(Saved entries)
Segment Open

-- ==== Sys2Proof/Safety.lean ====
section
/-!
DEFINITION. The terms claims are stated in: the invariant of the machine, a state without a fault, the
states the host can bring about, what one state leaves unchanged of another, and the spec's own tables of
what each instruction writes.
-/

namespace Sys2Proof.Machine

/-! ## Runs -/

/-- The pc a fault records: that of the opcode byte, or that at the start of the phase
(60_exceptions.md R190). -/
def Fault.pcOf : Fault → PcWord
  | .unknownInstruction pc _ => pc
  | .divideByZero pc _ => pc
  | .outOfBounds pc _ => pc
  | .flagInvariant pc _ _ => pc

/-- The invariant: the memory is in its canonical form; `pc <= max(MEM_SIZE, 255)`, that is at most 256
(10_state.md R19); and a faulted machine's pc is still the one its fault records (60_exceptions.md R191,
R192, R195). -/
def State.Inv (s : State) : Prop :=
  Memory.wf s.mem = true ∧ s.pc.toNat ≤ 256 ∧ ∀ f, s.run = .faulted f → f.pcOf = s.pc

/-- The run has not ended in a fault (60_exceptions.md R194). -/
def State.NoFault (s : State) : Prop := ∀ f, s.run ≠ .faulted f

/-- The states that reset and the host's moves lead to (70_reset_and_hazards.md R251). -/
inductive Reachable : State → Prop where
  | start : Reachable State.reset
  | move (s t : State) (m : HostMove) : Reachable s → hostMove m s = .next t → Reachable t

/-! ## Interrupts -/

/-- No interrupt is taken at the start of a step in `s`: IE is 0, or `IS & IM` is 0
(60_exceptions.md R201). -/
def State.Quiet (s : State) : Prop := s.ie = false ∨ s.x .r6 &&& s.x .r5 = 0

/-- Line `i` is taken at the start of a step in `s`: IE is 1, the line is pending and unmasked, and no
lower line is (60_exceptions.md R201, R205). -/
def State.TakesLine (s : State) (i : Line) : Prop :=
  s.ie = true ∧ (s.x .r6 &&& s.x .r5).getLsbD i.val = true ∧
    ∀ j : Line, j < i → (s.x .r6 &&& s.x .r5).getLsbD j.val = false

/-- The address `S - k` of a frame, `S` the stack pointer in `s`, modulo 256 (60_exceptions.md R207). -/
def frameAddr (s : State) (k : Nat) : Nat := (s.x .r7 - BitVec.ofNat 8 k).toNat

/-! ## What stays unchanged -/

/-- Every register but those of `rs` reads as before. -/
def SameRegsBut (rs : List Reg) (s t : State) : Prop := ∀ r, r ∉ rs → t.x r = s.x r

/-- Every byte of memory reads as before. -/
def SameMemory (s t : State) : Prop := ∀ k, Memory.get t.mem k = Memory.get s.mem k

/-- Every byte of memory outside the addresses of `as` reads as before. -/
def SameMemoryBut (as : List Nat) (s t : State) : Prop :=
  ∀ k, k ∉ as → Memory.get t.mem k = Memory.get s.mem k

/-- IE, RUN and OUT are as before. -/
def SameControl (s t : State) : Prop := t.ie = s.ie ∧ t.run = s.run ∧ t.out = s.out

/-- The frame of an instruction that writes only the registers of `rs` and the pc: every other register,
FL, IE, RUN, OUT and every byte of memory are as before. -/
def FrameBut (rs : List Reg) (s t : State) : Prop :=
  SameRegsBut rs s t ∧ t.fl = s.fl ∧ SameControl s t ∧ SameMemory s t

/-- The frame of an instruction that writes only the registers of `rs`, the cells of `as` and the pc. -/
def StoreFrameBut (rs : List Reg) (as : List Nat) (s t : State) : Prop :=
  SameRegsBut rs s t ∧ t.fl = s.fl ∧ SameControl s t ∧ SameMemoryBut as s t

/-- The bytes of `bs` stand in memory from `addr` up. -/
def BytesAt (s : State) (addr : Nat) (bs : List Byte) : Prop :=
  ∀ k (h : k < bs.length), Memory.get s.mem (addr + k) = bs[k]

/-! ## The spec's tables -/

/-- How many of `FL[2:0]` are set (43_control_transfer.md R127). -/
def lowFlagCount (fl : Byte) : Nat := (List.filter (fun k => fl.getLsbD k) [0, 1, 2]).length

/-- The general registers an instruction writes (10_state.md R14, column writes). -/
def writtenRegs : Instr → List Reg
  | .ldi a _ | .ld a _ => [a]
  | .push _ | .call _ | .ret => [.r7]
  | .pop a => [a, .r7]
  | .int _ => [.r6]
  | .iret => [.r0, .r1, .r2, .r3, .r4, .r5, .r6, .r7]
  | .add a _ | .sub a _ | .mul a _ | .div a _ | .mod a _ | .and a _ | .or a _ | .xor a _ => [a]
  | .not a | .inc a | .dec a => [a]
  | .st _ _ | .jmp _ | .jeq _ | .jne _ | .jgt _ | .jlt _ | .prn _ | .pra _ | .cmp _ _ | .hlt
  | .nop => []

/-- The memory cells an instruction writes in state `s` (20_memory.md R41, rows of kind write): ST the
cell `x[a]`, PUSH and CALL the cell `x[7]` after the decrement, no other instruction any. -/
def writtenCells (i : Instr) (s : State) : List Nat :=
  match i with
  | .st a _ => [(s.x a).toNat]
  | .push _ | .call _ => [frameAddr s 1]
  | .ldi _ _ | .ld _ _ | .pop _ | .ret | .int _ | .iret | .jmp _ | .jeq _ | .jne _ | .jgt _ | .jlt _
  | .prn _ | .pra _ | .add _ _ | .sub _ _ | .mul _ _ | .div _ _ | .mod _ _ | .and _ _ | .or _ _
  | .xor _ _ | .not _ | .inc _ | .dec _ | .cmp _ _ | .hlt | .nop => []

end Sys2Proof.Machine
end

Segment Closed

:: THE PROBLEM ::
Scan the data above for the word "records" and report every line where it is found.

:: EXERCISE RESPONSE ::
/-- The pc a fault records: that of the opcode byte, or that at the start of the phase
(10_state.md R19); and a faulted machine's pc is still the one its fault records (60_exceptions.md R191,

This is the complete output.